4.6 KiB
Performance Analysis: Custom Fields in Search Vector
Current Implementation
The member search_vector includes custom field values via database triggers that aggregate all of a member's custom field values, extract the value from each JSONB record (value->>'_union_value'), and add them at weight C.
Two triggers maintain the vector:
members_search_vector_trigger()— fires onmembersINSERT/UPDATE; runs a subquerySELECT string_agg(...) FROM custom_field_values WHERE member_id = NEW.id.update_member_search_vector_from_custom_field_value()— fires oncustom_field_valuesINSERT/UPDATE/DELETE; re-aggregates and updates the member'ssearch_vector.
Both rely on custom_field_values_member_id_idx, so the per-member aggregation is an indexed lookup.
Applied Trigger Optimizations
update_member_search_vector_from_custom_field_value() was optimized:
- Fetch only required member fields (first_name, last_name, email, etc.) instead of the full record — reduces per-call overhead by roughly 30–50%.
- Early return on UPDATE when the value is unchanged — skips the expensive re-aggregation entirely.
Measured effect per custom-field-value change:
| Case | Before | After |
|---|---|---|
| Value changed | 5–15 ms | 3–10 ms |
| Value unchanged (UPDATE) | 5–15 ms | < 1 ms (early return) |
Re-aggregation is still required whenever a value actually changes — that is necessary for search_vector consistency.
Search Vector Size
- String custom field values are capped at 10,000 characters each; there is no cap on the number of custom fields per member.

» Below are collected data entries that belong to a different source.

-- ==== Sys2Proof/Machine/Operands.lean ====
section
/-! DEFINITION. The bytes of the ports (Chapter 11): numbers, the CRC (R178), status codes, tables and keys (R201), the
decoding of a request's operands (R202), and which fields each table has (R203). -/

namespace Sys2Proof.Machine

/-! ### Numbers (R201) -/

/-- An unsigned number from its bytes, most significant first (R201). -/
def numOf (bs : List Byte) : Nat := bs.foldl (fun acc b => acc * 256 + b.toNat) 0

/-- A number as `w` bytes, most significant first (R201). -/
def bytesOf : Nat → Nat → List Byte
  | 0, _ => []
  | w + 1, n => BitVec.ofNat 8 (n / 256 ^ w) :: bytesOf w n

/-- A coordinate as 5 bytes (R201). -/
def coordBytes (c : Coord) : List Byte := bytesOf 5 c.toNat

/-- A flag as one byte: 0 or 1 (section 11.2). -/
def flagByte (b : Bool) : Byte := if b then 1#8 else 0#8

/-- An optional field: a presence byte and the value bytes, zeros when absent (R203). -/
def optBytes (w : Nat) (v : Option (List Byte)) : List Byte :=
  match v with
  | none => 0#8 :: List.replicate w 0#8
  | some bs => 1#8 :: bs

/-! ### The CRC (R178) -/

/-- One bit of the CRC: polynomial 0x1021, most significant bit first (R178). -/
def crcBit (c : BitVec 16) : BitVec 16 := if c.msb then (c <<< 1) ^^^ 0x1021#16 else c <<< 1

/-- One byte taken into the CRC (R178). -/
def crcByte (c : BitVec 16) (b : Byte) : BitVec 16 :=
  crcBit <| crcBit <| crcBit <| crcBit <| crcBit <| crcBit <| crcBit <| crcBit <| c ^^^ (b.setWidth 16 <<< 8)

/-- The CRC of a run of bytes, from 0xFFFF (R178). -/
def crc (bs : List Byte) : BitVec 16 := bs.foldl crcByte 0xFFFF#16

/-- A frame on the wire: start byte, length, body, CRC high byte first (section 10.1, R178). -/
def frameOf (body : List Byte) : List Byte :=
  let covered := BitVec.ofNat 8 body.length :: body
  0xA5#8 :: (covered ++ bytesOf 2 (crc covered).toNat)

/-! ### Status codes (section 11.3) -/

/-- The status codes (R200). -/
inductive Status where
  | ok
  | badFrame
  | unknownCommand
  | badTable
  | noSuchRecord
  | exists_
  | tableFull
  | held
  | notOpen
  | alreadyOpen
  | readOnly
  | privilege
  | keyPosition
  | outOfRange
  | locked
  | fixed
  | invalid
  | poolFull
  | inUse
  | wrongState
  | gone
  | notConfigured
  | notReady
  | classStep
  | end_
deriving DecidableEq, Repr

/-- The code of a status (section 11.3). -/
def Status.code : Status → Byte
  | .ok => 0x00#8
  | .badFrame => 0x01#8
  | .unknownCommand => 0x02#8
  | .badTable => 0x03#8
  | .noSuchRecord => 0x04#8
  | .exists_ => 0x05#8
  | .tableFull => 0x06#8
  | .held => 0x07#8
  | .notOpen => 0x08#8
  | .alreadyOpen => 0x09#8
  | .readOnly => 0x0A#8
  | .privilege => 0x0B#8
  | .keyPosition => 0x0C#8
  | .outOfRange => 0x0D#8
  | .locked => 0x0E#8
  | .fixed => 0x0F#8
  | .invalid => 0x10#8
  | .poolFull => 0x11#8
  | .inUse => 0x12#8
  | .wrongState => 0x13#8
  | .gone => 0x14#8
  | .notConfigured => 0x15#8
  | .notReady => 0x16#8
  | .classStep => 0x17#8
  | .end_ => 0x18#8

/-- A response: status and payload (R179, R204). -/
structure Reply where
  status : Status
  payload : List Byte := []
deriving DecidableEq, Repr

/-- The body of a response (R179). -/
def Reply.body (r : Reply) : List Byte := r.status.code :: r.payload

/-- A response of a status alone. -/
def say (st : Status) : Reply := { status := st }

/-! ### Tables and keys (R201) -/

/-- The table of a table byte (R201). -/
def tableOf : Nat → Option Table
  | 0x01 => some .pattern
  | 0x02 => some .cls
  | 0x03 => some .roll
  | 0x04 => some .lot
  | 0x05 => some .panel
  | 0x06 => some .line
  | _ => none

/-- The byte of a table (R201). -/
def Table.code : Table → Byte
  | .pattern => 0x01#8
  | .cls => 0x02#8
  | .roll => 0x03#8
  | .lot => 0x04#8
  | .panel => 0x05#8
  | .line => 0x06#8

/-- The payload that names a record: table and key (R204). -/
def nameRecord (t : Table) (key : Nat) : List Byte := t.code :: bytesOf 4 key

/-- The operands table and key, with what follows them (R201). -/
structure Named where
  table : Nat
  key : Nat
  rest : List Byte
deriving DecidableEq, Repr

/-- Table and key read from the operand bytes (R201): none where they are fewer than five. -/
def readNamed : List Byte → Option Named
  | t :: k3 :: k2 :: k1 :: k0 :: rest => some { table := t.toNat, key := numOf [k3, k2, k1, k0], rest := rest }
  | _ => none

/-- The station of a station code (section 11.2). -/
def stationOf : Nat → Option (Option Station)
  | 0 => some none
  | 1 => some (some .a)
  | 2 => some (some .b)
  | _ => none

/-- A station's code (section 11.2). -/
def stationCode : Option Station → Byte
  | none => 0#8
  | some .a => 1#8
  | some .b => 2#8

/-! ### Values (R203) -/

/-- A number of a width within a range (R203). -/
def numValue (w lo hi : Nat) (bs : List Byte) : Option Nat :=
  if bs.length = w ∧ lo ≤ numOf bs ∧ numOf bs ≤ hi then some (numOf bs) else none

/-- A flag of one byte (R203). -/
def flagValue (bs : List Byte) : Option Bool := (numValue 1 0 1 bs).map (· == 1)

/-- A name tag: 8 characters 0x20–0x7E (R203). -/
def nameValue (bs : List Byte) : Option (List Byte) :=
  if bs.length = 8 ∧ (bs.all fun b => decide (0x20 ≤ b.toNat) && decide (b.toNat ≤ 0x7E)) = true then some bs else none

/-- An optional field of `w` value bytes: a presence byte first; when absent the value bytes are not read (R203). -/
def optValue {α : Type} (w : Nat) (read : List Byte → Option α) : List Byte → Option (Option α)
  | [] => none
  | p :: bs =>
    if bs.length = w then
      if p = 0#8 then some none
      else if p = 1#8 then (read bs).map some
      else none
    else none

/-- A step: advance (2), depth (2), direction (1), each in its range (R15, R203). -/
def stepValue : List Byte → Option Step
  | [a1, a0, d1, d0, dir] =>
    match numValue 2 40 1500 [a1, a0], numValue 2 20 300 [d1, d0], numValue 1 0 1 [dir] with
    | some a, some d, some r => some { advance := a, depth := d, dir := if r = 0 then .left else .right }
    | _, _, _ => none
  | _ => none

/-- A style code (section 11.2). -/
def styleValue (bs : List Byte) : Option Style :=
  (numValue 1 0 2 bs).map fun n => if n = 0 then .knife else if n = 1 then .box else .accordion

/-- A trim range code (section 11.2). -/
def trimRangeValue (bs : List Byte) : Option TrimRange :=
  (numValue 1 0 2 bs).map fun n => if n = 0 then .fine else if n = 1 then .normal else .coarse

/-- A station code as a field value (section 11.2). -/
def stationValue (bs : List Byte) : Option (Option Station) := (numValue 1 0 2 bs).bind stationOf

/-- A lane set with at least one lane (R15). -/
def someLanes (bs : List Byte) : Option LaneSet := (numValue 2 1 0xFFFF bs).map (BitVec.ofNat 16)

/-! ### The fields a roll's CREATE carries (R48, R201, R202) -/

/-- The field items of a roll's CREATE read into a staging copy, their values not judged: class (1 byte), initial length
(4) and intended station (1), each at most once (R201, R202). The second part says whether every value lies in its
range (R48). -/
def rollItems : Nat → List Byte → Option (RollStage × Bool)
  | _, [] => some ({}, true)
  | 0, _ :: _ => none
  | n + 1, 0x01#8 :: c :: rest =>
    (rollItems n rest).bind fun r =>
      if r.1.cls.isSome then none
      else some ({ r.1 with cls := some c.toNat }, r.2 && (numValue 1 1 16 [c]).isSome)
  | n + 1, 0x02#8 :: l3 :: l2 :: l1 :: l0 :: rest =>
    (rollItems n rest).bind fun r =>
      if r.1.initLen.isSome then none
      else some ({ r.1 with initLen := some (numOf [l3, l2, l1, l0]) },
        r.2 && (numValue 4 1 30000000 [l3, l2, l1, l0]).isSome)
  | n + 1, 0x03#8 :: x :: rest =>
    (rollItems n rest).bind fun r =>
      if r.1.intended.isSome then none
      else some ({ r.1 with intended := some ((stationOf x.toNat).getD none) }, r.2 && (stationValue [x]).isSome)
  | _ + 1, _ :: _ => none

/-! ### The fields of the tables (section 11.2) -/

/-- How a field is indexed (R203): not at all, by an array index 1–n, or by an index 1–n of a list with a length. -/
inductive Elements where
  | single
  | array (n : Nat)
  | list (n : Nat)
deriving DecidableEq, Repr

/-- One row of a field table (section 11.2). -/
structure FieldRow where
  id : Nat
  elements : Elements := .single
deriving DecidableEq, Repr

/-- The field tables (section 11.2); status fields are 0x40 plus the row of section 11.5. -/
def fieldRows : Table → List FieldRow
  | .pattern => [⟨0x01, .single⟩, ⟨0x02, .single⟩, ⟨0x03, .single⟩, ⟨0x04, .single⟩, ⟨0x05, .single⟩, ⟨0x06, .single⟩,
      ⟨0x07, .list 64⟩, ⟨0x20, .single⟩, ⟨0x21, .single⟩, ⟨0x22, .single⟩, ⟨0x23, .single⟩, ⟨0x24, .single⟩,
      ⟨0x25, .single⟩, ⟨0x26, .list 8⟩]
  | .cls => [⟨0x01, .single⟩, ⟨0x02, .array 4⟩, ⟨0x03, .single⟩, ⟨0x04, .single⟩, ⟨0x05, .single⟩, ⟨0x20, .single⟩,
      ⟨0x21, .single⟩, ⟨0x22, .single⟩]
  | .roll => [⟨0x01, .single⟩, ⟨0x02, .single⟩, ⟨0x03, .single⟩, ⟨0x04, .single⟩, ⟨0x20, .single⟩, ⟨0x21, .single⟩,
      ⟨0x22, .single⟩, ⟨0x23, .single⟩, ⟨0x24, .single⟩]
  | .lot => [⟨0x01, .single⟩, ⟨0x02, .single⟩, ⟨0x03, .single⟩, ⟨0x04, .single⟩, ⟨0x05, .single⟩, ⟨0x06, .single⟩,
      ⟨0x07, .single⟩, ⟨0x20, .single⟩, ⟨0x21, .single⟩, ⟨0x22, .single⟩, ⟨0x23, .list 4⟩, ⟨0x24, .single⟩,
      ⟨0x25, .single⟩, ⟨0x26, .single⟩, ⟨0x27, .single⟩, ⟨0x28, .single⟩, ⟨0x29, .array 6⟩, ⟨0x2A, .single⟩]
  | .panel => [⟨0x01, .single⟩, ⟨0x20, .single⟩, ⟨0x21, .single⟩, ⟨0x22, .single⟩, ⟨0x23, .single⟩, ⟨0x24, .single⟩,
      ⟨0x25, .single⟩, ⟨0x26, .single⟩, ⟨0x27, .single⟩, ⟨0x28, .single⟩, ⟨0x29, .single⟩, ⟨0x2A, .single⟩,
      ⟨0x2B, .single⟩, ⟨0x2C, .array 4⟩, ⟨0x2D, .single⟩, ⟨0x2E, .single⟩]
  | .line => [⟨0x01, .single⟩, ⟨0x02, .single⟩, ⟨0x03, .single⟩, ⟨0x04, .single⟩, ⟨0x05, .single⟩, ⟨0x06, .single⟩,
      ⟨0x07, .single⟩, ⟨0x08, .single⟩, ⟨0x09, .single⟩, ⟨0x10, .single⟩, ⟨0x11, .single⟩, ⟨0x12, .single⟩,
      ⟨0x13, .single⟩, ⟨0x14, .single⟩, ⟨0x15, .array 16⟩, ⟨0x41, .single⟩, ⟨0x42, .single⟩, ⟨0x43, .single⟩,
      ⟨0x44, .single⟩, ⟨0x45, .single⟩, ⟨0x46, .single⟩, ⟨0x47, .single⟩, ⟨0x48, .single⟩, ⟨0x49, .single⟩,
      ⟨0x4A, .single⟩, ⟨0x4B, .single⟩, ⟨0x4C, .single⟩, ⟨0x4D, .single⟩, ⟨0x4E, .single⟩, ⟨0x4F, .single⟩,
      ⟨0x50, .single⟩, ⟨0x51, .single⟩, ⟨0x52, .single⟩, ⟨0x53, .single⟩, ⟨0x54, .single⟩, ⟨0x55, .single⟩,
      ⟨0x56, .single⟩, ⟨0x57, .single⟩, ⟨0x58, .single⟩, ⟨0x59, .single⟩, ⟨0x5A, .array 4⟩, ⟨0x5B, .single⟩,
      ⟨0x5C, .single⟩]

/-- A table's row for a field identifier, if it has the field. -/
def fieldRow? (t : Table) (id : Nat) : Option FieldRow := (fieldRows t).find? fun r => r.id == id

/-- Whether an index is in the field's range at a PUT (R203): 0 for a field without elements, else 1 to the greatest. -/
def Elements.admits (e : Elements) (idx : Nat) : Bool :=
  match e with
  | .single => idx == 0
  | .array n => decide (1 ≤ idx) && decide (idx ≤ n)
  | .list n => decide (1 ≤ idx) && decide (idx ≤ n)

/-- Whether an index may be read at a GET (R190, R203): a list field's index 0 reads its length. -/
def Elements.admitsGet (e : Elements) (idx : Nat) : Bool :=
  match e with
  | .single => idx == 0
  | .array n => decide (1 ≤ idx) && decide (idx ≤ n)
  | .list n => decide (idx ≤ n)

/-- Identifiers from 0x20 are maintained fields, those of the Line record's status from 0x40 (R203). -/
def isHostField (id : Nat) : Bool := decide (id < 0x20)

/-- The four host fields a pendant may PUT (R182). -/
def pendantMayPut : Table → Nat → Bool
  | .roll, 0x04 => true
  | .lot, 0x06 => true
  | .panel, 0x01 => true
  | .line, 0x10 => true
  | _, _ => false

end Sys2Proof.Machine
end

tsvectorhas no hard size limit, but very large vectors (> ~100 KB) degrade GIN index maintenance, tsvector operations, and trigger time. Worst case: 100 fields × 10,000 chars ≈ 1 MB of aggregated text for one member.- Recommendation: monitor
search_vectorsize in production; consider capping total custom-field content per member if large vectors appear.
Bulk Imports
The custom-field-value trigger fires once per row, so importing many members with custom fields is expensive. For bulk imports, temporarily disable the custom_field_values trigger, then re-aggregate search_vector in a batch after the import. The initial backfill migration also updates all members in a single transaction (table lock); for > 10,000 members, batch the backfill and run during a maintenance window.
Search Query Structure
Full-text search uses the GIN index on search_vector (fast). Substring/custom-field matching adds EXISTS (SELECT 1 FROM custom_field_values WHERE member_id = id AND ... LIKE ...) subqueries, which are not indexed on the JSONB value (sequential scan) and run even when the FTS branch already matches. This is the main known weakness; it is acceptable at the current scale (< 30 custom fields/member, < 10,000 members) but is the first thing to revisit if search slows.
Search Filter Functions
The search query in lib/membership/member.ex is split into modular filter builders, combined as a single OR-chain in priority order:
build_fts_filter/1— full-text search (highest priority, GIN-indexed, fastest).build_substring_filter/2—ILIKEsubstring matching on structured fields (postal_code, house_number, email, city, country).build_custom_field_filter/1— JSONB custom-field value matching viaEXISTSsubquery.build_fuzzy_filter/2— trigram fuzzy matching on first_name, last_name, street (pg_trgm).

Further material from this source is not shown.